I am new to Tesseract. I would like to train Tesseract to recognize old Latin text. I have looked at this http://code.google.com/p/tesseract-ocr/wiki/TrainingTesseract3 but I still not sure how to do it. Are there any other tutorial or docs i can read to get started? Thanks.
Is there a tutorial somewhere which actually shows us how to train tesseract. I have some fairly clean images which I am ocring with tesseract and the results are abysmal so I thought that I better figure out how to train it to the particular font that I am using.
anyone use tesseract for train devnagri fonts??

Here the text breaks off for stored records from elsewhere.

-- ==== Sys2Proof/Machine/HmFloat.lean ====
section
/-! DEFINITION. The floating-point instructions of the Harbourmaster, the exception queue, FBAR and the FP state instructions (R637 to R657). -/

namespace Sys2Proof.Machine

/-! ### FSR, FQ and the instructions in flight (R647 to R650) -/

/-- FSR as read: QCOUNT and QNE are the queue's. -/
def Hm.fsrWord (h : Hm) : Word := putBit (putBits h.fsr 20 18 h.fq.length) 21 (!h.fq.isEmpty)

/-- The oldest instruction in flight completes: CEXC and AEXC, and the queue when it traps or while QNE is set. -/
def Hm.completeOne (h : Hm) : Hm :=
  match h.flight with
  | [] => h
  | op :: r =>
    let fsr := putBits (putBits h.fsr 17 13 op.exc) 7 3 (bits h.fsr 7 3 ||| op.exc)
    let traps := (bits h.fsr 12 8 &&& op.exc) != 0
    let fq := if traps || !h.fq.isEmpty then h.fq ++ [{ pc := op.pc, instr := op.instr, exc := op.exc }] else h.fq
    { h with flight := r, fsr := fsr, fq := fq }

/-- The `n` oldest instructions in flight complete. -/
def Hm.completeN (h : Hm) : Nat → Hm
  | 0 => h
  | n + 1 => h.completeOne.completeN n

/-- Every instruction in flight completes. -/
def Hm.completeAll (h : Hm) : Hm := h.completeN h.flight.length

/-- FP_INSTRUCTION_COMPLETE. -/
def execFpInstructionComplete (s : State) : Out := .next (if s.boot.held then s else { s with hm := s.hm.completeOne })

/-- How many instructions in flight an instruction waits for at issue: a place among the four, the divider, its operands and its destination. -/
def Hm.waitsFor (h : Hm) (uses : List Nat) (divider : Bool) : Nat :=
  let l := h.flight
  let at_ (p : FpOp → Bool) : Nat := ((List.range l.length).filter fun i => (l[i]?.map p).getD false).foldl (fun n i => max n (i + 1)) 0
  max (l.length - 3) (max (at_ fun o => divider && o.divider) (at_ fun o => match o.dest with
    | some d => uses.contains d
    | none => false))

/-- The FP exception trap: VEC 0x02, with the address in L1 of the trap window (R648, Table HMC-3). -/
def State.fpTrap (s : State) : State :=
  if s.hm.et then
    let h := s.hm.enter 0x02 0x02
    { s with hm := h.setRegIn h.cwp 17 s.hm.pc }
  else s.errorMode 0x02

/-- An FP instruction's operands and form: its word, whether its encoding is illegal, the FP registers it uses, its FP destination, whether
it holds the divider. -/
structure FpForm where
  word : Word
  bad : Bool := false
  uses : List Nat
  dest : Option Nat
  divider : Bool := false
deriving DecidableEq, Repr

/-- An FP instruction at issue: it waits for those it depends on; then a pending exception, an illegal form, FE, in the priority of Table
HMC-3; then its effect with the exceptions it will write at its completion, or a trap (none). -/
def State.fpInstr (s : State) (f : FpForm) (body : State → State × Option Nat) : Out :=
  s.instr fun t0 =>
    let t := { t0 with hm := t0.hm.completeN (t0.hm.waitsFor (f.uses ++ f.dest.toList) f.divider) }
    if !t.hm.fq.isEmpty then t.fpTrap
    else if f.bad then t.illegal
    else if !t.hm.fe then t.trap 0x04
    else
      match body t with
      | (u, none) => u
      | (u, some exc) =>
        let op : FpOp := { pc := t.hm.pc, instr := f.word, dest := f.dest, divider := f.divider, exc := exc }
        { u with hm := { u.hm with flight := u.hm.flight ++ [op] } }.pcNext

/-! ### Encodings and operands (R638) -/

/-- The code of a format in FUNC10. -/
def FpFmt.code : FpFmt → Nat
  | .s => 0
  | .d => 1

/-- The word of an instruction of Table HMA-2. -/
def fpWord (fmt : FpFmt) (op rd rs1 rs2 rm : Nat) : Word :=
  BitVec.ofNat 32 (0x3A + 128 * (rd % 32) + 4096 * (rs1 % 32) + 131072 * (rs2 % 32) + 4194304 * (rm % 8 + 8 * (op % 64) + 512 * FpFmt.code fmt))

/-- The word of an FP load or store: format RI. -/
def fpMemWord (opc rd rs1 : Nat) (imm : Word) : Word :=
  BitVec.ofNat 32 (opc + 128 * (rd % 32) + 4096 * (rs1 % 32) + 131072 * (imm.toNat % 32768))

/-- An FP register's bits. -/
def State.f (s : State) (n : Nat) : Nat := (s.hm.f.getD (n % 32) 0).toNat

/-- An FP register written; a binary32 result clears bits [63:32] (R637). -/
def State.setF (s : State) (n : Nat) (fmt : FpFmt) (v : Nat) : State :=
  let w : DWord := match fmt with
    | .s => BitVec.ofNat 64 (v % 4294967296)
    | .d => BitVec.ofNat 64 v
  { s with hm := { s.hm with f := s.hm.f.set (n % 32) w } }

/-- The operand's bits in a format. -/
def State.fIn (s : State) (n : Nat) (fmt : FpFmt) : Nat :=
  match fmt with
  | .s => s.f n % 4294967296
  | .d => s.f n

/-- The rounding mode in force: FSR's for RM 0, else RM − 1 (Table HMA-3; FSR.RM k is the mode that RM k + 1 names). -/
def State.mode (s : State) (rm : Nat) : Nat := if rm % 8 = 0 then bits s.hm.fsr 2 0 else rm % 8 - 1

/-- The UF trap enable. -/
def State.trapUf (s : State) : Bool := bit s.hm.fsr 9

/-- RM values 6 and 7 are illegal. -/
def rmBad (rm : Nat) : Bool := decide (rm % 8 ≥ 6)

/-- A computation from FP registers to an FP register. -/
def State.fpCompute (s : State) (fmt : FpFmt) (op fd fs1 fs2 rm : Nat) (uses : List Nat) (divider : Bool) (body : State → FpRes) : Out :=
  s.fpInstr { word := fpWord fmt op fd fs1 fs2 rm, bad := rmBad rm, uses := uses, dest := some (fd % 32), divider := divider } fun t =>
    let r := body t
    (t.setF fd fmt r.1, some r.2)

/-- A computation from FP registers to an integer register. -/
def State.fpToInt (s : State) (fmt : FpFmt) (op rd fs1 fs2 rm : Nat) (body : State → FpRes) : Out :=
  s.fpInstr { word := fpWord fmt op rd fs1 fs2 rm, bad := rmBad rm || decide (rd ≥ 24), uses := [fs1 % 32, fs2 % 32], dest := none } fun t =>
    let r := body t
    (t.setR rd (BitVec.ofNat 32 r.1), some r.2)

/-! ### The instructions of Table HMA-2 -/

/-- FADD. -/
def execFadd (fmt : FpFmt) (fd fs1 fs2 rm : Nat) (s : State) : Out :=
  s.fpCompute fmt 0x00 fd fs1 fs2 rm [fs1 % 32, fs2 % 32] false fun t => FpFmt.add fmt (t.mode rm) t.trapUf false (t.f fs1) (t.f fs2)

/-- FSUB. -/
def execFsub (fmt : FpFmt) (fd fs1 fs2 rm : Nat) (s : State) : Out :=
  s.fpCompute fmt 0x01 fd fs1 fs2 rm [fs1 % 32, fs2 % 32] false fun t => FpFmt.add fmt (t.mode rm) t.trapUf true (t.f fs1) (t.f fs2)

/-- FMUL. -/
def execFmul (fmt : FpFmt) (fd fs1 fs2 rm : Nat) (s : State) : Out :=
  s.fpCompute fmt 0x02 fd fs1 fs2 rm [fs1 % 32, fs2 % 32] false fun t => FpFmt.mul fmt (t.mode rm) t.trapUf (t.f fs1) (t.f fs2)

/-- FDIV. -/
def execFdiv (fmt : FpFmt) (fd fs1 fs2 rm : Nat) (s : State) : Out :=
  s.fpCompute fmt 0x03 fd fs1 fs2 rm [fs1 % 32, fs2 % 32] true fun t => FpFmt.div fmt (t.mode rm) t.trapUf (t.f fs1) (t.f fs2)

/-- FSQRT. -/
def execFsqrt (fmt : FpFmt) (fd fs1 rm : Nat) (s : State) : Out :=
  s.fpCompute fmt 0x04 fd fs1 0 rm [fs1 % 32] true fun t => FpFmt.sqrt fmt (t.mode rm) t.trapUf (t.f fs1)

/-- A fused operation: rd is an operand too. -/
def State.fused (s : State) (fmt : FpFmt) (op fd fs1 fs2 rm : Nat) (sub neg : Bool) : Out :=
  s.fpCompute fmt op fd fs1 fs2 rm [fs1 % 32, fs2 % 32] false fun t => FpFmt.fma fmt (t.mode rm) t.trapUf sub neg (t.f fs1) (t.f fs2) (t.f fd)

/-- FMAC. -/
def execFmac (fmt : FpFmt) (fd fs1 fs2 rm : Nat) (s : State) : Out := s.fused fmt 0x05 fd fs1 fs2 rm false false

/-- FMSC. -/
def execFmsc (fmt : FpFmt) (fd fs1 fs2 rm : Nat) (s : State) : Out := s.fused fmt 0x06 fd fs1 fs2 rm true false

/-- FNMAC. -/
def execFnmac (fmt : FpFmt) (fd fs1 fs2 rm : Nat) (s : State) : Out := s.fused fmt 0x07 fd fs1 fs2 rm false true

/-- FMINN. -/
def execFminn (fmt : FpFmt) (fd fs1 fs2 rm : Nat) (s : State) : Out :=
  s.fpCompute fmt 0x08 fd fs1 fs2 rm [fs1 % 32, fs2 % 32] false fun t => FpFmt.minmax fmt false (t.f fs1) (t.f fs2)

/-- FMAXN. -/
def execFmaxn (fmt : FpFmt) (fd fs1 fs2 rm : Nat) (s : State) : Out :=
  s.fpCompute fmt 0x09 fd fs1 fs2 rm [fs1 % 32, fs2 % 32] false fun t => FpFmt.minmax fmt true (t.f fs1) (t.f fs2)

/-- FCMPEQ. -/
def execFcmpeq (fmt : FpFmt) (rd fs1 fs2 rm : Nat) (s : State) : Out :=
  s.fpToInt fmt 0x0A rd fs1 fs2 rm fun t => FpFmt.compare fmt 0 (t.f fs1) (t.f fs2)

/-- FCMPLT. -/
def execFcmplt (fmt : FpFmt) (rd fs1 fs2 rm : Nat) (s : State) : Out :=
  s.fpToInt fmt 0x0B rd fs1 fs2 rm fun t => FpFmt.compare fmt 1 (t.f fs1) (t.f fs2)

/-- FCMPLE. -/
def execFcmple (fmt : FpFmt) (rd fs1 fs2 rm : Nat) (s : State) : Out :=
  s.fpToInt fmt 0x0C rd fs1 fs2 rm fun t => FpFmt.compare fmt 2 (t.f fs1) (t.f fs2)

/-- FTOI. -/
def execFtoi (fmt : FpFmt) (rd fs1 rm : Nat) (s : State) : Out :=
  s.fpToInt fmt 0x0D rd fs1 fs1 rm fun t => FpFmt.toInt fmt (t.mode rm) (-2147483648) 2147483647 (t.f fs1)

/-- FTOU. -/
def execFtou (fmt : FpFmt) (rd fs1 rm : Nat) (s : State) : Out :=
  s.fpToInt fmt 0x0E rd fs1 fs1 rm fun t => FpFmt.toInt fmt (t.mode rm) 0 4294967295 (t.f fs1)

/-- A computation from integer registers to an FP register. -/
def State.fpFromInt (s : State) (fmt : FpFmt) (op fd rs1 rs2 rm : Nat) (bad : Bool) (body : State → FpRes) : Out :=
  s.fpInstr { word := fpWord fmt op fd rs1 rs2 rm, bad := bad || decide (rs1 ≥ 24), uses := [], dest := some (fd % 32) } fun t =>
    let r := body t
    (t.setF fd fmt r.1, some r.2)

/-- ITOF. -/
def execItof (fmt : FpFmt) (fd rs1 rm : Nat) (s : State) : Out :=
  s.fpFromInt fmt 0x0F fd rs1 0 rm (rmBad rm) fun t => FpFmt.ofInt fmt (t.mode rm) t.trapUf (t.r rs1).toInt

/-- UTOF. -/
def execUtof (fmt : FpFmt) (fd rs1 rm : Nat) (s : State) : Out :=
  s.fpFromInt fmt 0x10 fd rs1 0 rm (rmBad rm) fun t => FpFmt.ofInt fmt (t.mode rm) t.trapUf (t.r rs1).toNat

/-- FTOF: the format is the destination's. -/
def execFtof (fmt : FpFmt) (fd fs1 rm : Nat) (s : State) : Out :=
  s.fpCompute fmt 0x11 fd fs1 0 rm [fs1 % 32] false fun t => FpFmt.convert fmt (t.mode rm) t.trapUf (t.f fs1)

/-- The place of a format's sign bit. -/
def FpFmt.signBit (fmt : FpFmt) : Nat := 2 ^ (FpFmt.p fmt - 1 + FpFmt.ebits fmt)

/-- A magnitude with a sign. -/
def FpFmt.withSign (fmt : FpFmt) (x : Nat) (neg : Bool) : Nat := x % FpFmt.signBit fmt + neg.toNat * FpFmt.signBit fmt

/-- The sign of a register's value in a format. -/
def FpFmt.signOf (fmt : FpFmt) (x : Nat) : Bool := x / FpFmt.signBit fmt % 2 == 1

/-- A move of sign bits, which ignores RM and raises nothing. -/
def State.fpSign (s : State) (fmt : FpFmt) (op fd fs1 fs2 rm : Nat) (sign : State → Bool) : Out :=
  s.fpInstr { word := fpWord fmt op fd fs1 fs2 rm, uses := [fs1 % 32, fs2 % 32], dest := some (fd % 32) } fun t =>
    (t.setF fd fmt (FpFmt.withSign fmt (t.f fs1) (sign t)), some 0)

/-- FCPYS. -/
def execFcpys (fmt : FpFmt) (fd fs1 fs2 rm : Nat) (s : State) : Out :=
  s.fpSign fmt 0x12 fd fs1 fs2 rm fun t => FpFmt.signOf fmt (t.f fs2)

/-- FNEG. -/
def execFneg (fmt : FpFmt) (fd fs1 rm : Nat) (s : State) : Out :=
  s.fpSign fmt 0x13 fd fs1 fs1 rm fun t => !FpFmt.signOf fmt (t.f fs1)

/-- FABS. -/
def execFabs (fmt : FpFmt) (fd fs1 rm : Nat) (s : State) : Out := s.fpSign fmt 0x14 fd fs1 fs1 rm fun _ => false

/-- FPUT: one integer register into a binary32 register, two into a binary64 one. -/
def execFput (fmt : FpFmt) (fd rs1 rs2 rm : Nat) (s : State) : Out :=
  s.fpFromInt fmt 0x15 fd rs1 rs2 rm (fmt == .d && decide (rs2 ≥ 24)) fun t =>
    match fmt with
    | .s => ((t.r rs1).toNat, 0)
    | .d => ((t.r rs1).toNat + 4294967296 * (t.r rs2).toNat, 0)

/-- FGET: the low word; in the binary64 form with RM 1 the high one. -/
def execFget (fmt : FpFmt) (rd fs1 rm : Nat) (s : State) : Out :=
  s.fpInstr { word := fpWord fmt 0x16 rd fs1 0 rm, bad := decide (rd ≥ 24), uses := [fs1 % 32], dest := none } fun t =>
    let high := fmt == .d && rm % 8 == 1
    (t.setR rd (BitVec.ofNat 32 (if high then t.f fs1 / 4294967296 else t.f fs1 % 4294967296)), some 0)

/-! ### FP loads and stores -/

/-- A load of `n` bytes into an FP register. -/
def State.fload (s : State) (fmt : FpFmt) (n f rs : Nat) (imm : Word) : Out :=
  s.fpInstr { word := fpMemWord 0x16 f rs imm, bad := decide (rs ≥ 24), uses := [], dest := some (f % 32) } fun t =>
    let a := (t.r rs + imm).toNat
    if a % n ≠ 0 then (t.trap 0x07, none)
    else
      let u := t.dataRead a n
      if u.bus.status = .ok then ((u.watch a n).setF f fmt (ofLe u.bus.data), some 0) else (t.dataFault u a, none)

/-- A store of `n` bytes of an FP register. -/
def State.fstore (s : State) (n f rs : Nat) (imm : Word) : Out :=
  s.fpInstr { word := fpMemWord 0x17 f rs imm, bad := decide (rs ≥ 24), uses := [f % 32], dest := none } fun t =>
    let a := (t.r rs + imm).toNat
    if a % n ≠ 0 then (t.trap 0x07, none)
    else
      let u := t.dataWrite a (leBytes n (t.f f))
      if u.bus.status = .ok then (u.watch a n, some 0) else (t.dataFault u a, none)

/-- FLOAD_S. -/
def execFloadS (f rs : Nat) (imm : Word) (s : State) : Out := s.fload .s 4 f rs imm

/-- FLOAD_D. -/
def execFloadD (f rs : Nat) (imm : Word) (s : State) : Out := s.fload .d 8 f rs imm

/-- FSTORE_S. -/
def execFstoreS (f rs : Nat) (imm : Word) (s : State) : Out := s.fstore 4 f rs imm

/-- FSTORE_D. -/
def execFstoreD (f rs : Nat) (imm : Word) (s : State) : Out := s.fstore 8 f rs imm

/-! ### FBAR and the FP state instructions (R649, R650) -/

/-- FBAR. -/
def execFbar (s : State) : Out :=
  s.instr fun t0 =>
    let t := { t0 with hm := t0.hm.completeAll }
    if !t.hm.fq.isEmpty then t.fpTrap else t.pcNext

/-- An FP state instruction: FP unavailable while FE is 0. -/
def State.fpState (s : State) (reg : Nat) (body : State → State) : Out :=
  s.instrR [reg] fun t => if !t.hm.fe then t.trap 0x04 else body t

/-- RDFSR. -/
def execRdfsr (rd : Nat) (s : State) : Out := s.fpState rd fun t => t.ret rd t.hm.fsrWord

/-- FSR after a write: RM values 5 to 7 store 0; the queue's fields and the reserved bits are no part of it. -/
def fsrWritten (v : Word) : Word :=
  let w := v &&& 0x0003FFFF
  if bits w 2 0 ≥ 5 then putBits w 2 0 0 else w

/-- WRFSR. -/
def execWrfsr (rs : Nat) (imm : BitVec 10) (s : State) : Out :=
  s.fpState rs fun t =>
    let h := t.hm.completeAll
    { t with hm := { h with fsr := fsrWritten (t.r rs ^^^ imm.signExtend 32) } }.pcNext

/-- RDFQ. -/
def execRdfq (rd code : Nat) (s : State) : Out :=
  s.fpState rd fun t =>
    match code % 4, t.hm.fq with
    | 3, q => { t with hm := { t.hm with fq := q.drop 1 } }.ret rd (BitVec.ofNat 32 (q.length - 1))
    | _, [] => t.ret rd 0
    | 0, e :: _ => t.ret rd e.pc
    | 1, e :: _ => t.ret rd e.instr
    | _, e :: _ => t.ret rd (BitVec.ofNat 32 e.exc)

end Sys2Proof.Machine
end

I use tessnet2 application on windows .But ocr.Init gives error.and stop application.What can I do ? thanks
I'am trying to train Tesseract 3.0, but the last step (putting it al together) is unclear to me.
If i have 1 font (works) the last step is.
..\tesseract nld.font1.exp0.tif output -l eng
But what is the last step if i have serval tif files? If i repeat the last step with another tif file the traineddata file doesen't seem to be affected.
The training procedure description speeks of an image.tif, how can i feed multiple files?
What is the most probable font style that can be used in Tesseract 3.0?
I have tried to convert font styles Times New Roman, Calibri and Verdana, and it produces wrong output. Like for example, "b" becomes "h".
Thanks!
I am new to Tesseract. I would like to train Tesseract to recognize khmer unicode text. I have looked at this http://code.google.com/p/tesseract-ocr/wiki/TrainingTesseract3 but I still not sure how to do it. Are there any other tutorial or docs i can read to get started? Thanks.
hi is there a way to recognize multiple languages in a single tif? And what about Italics and Bold?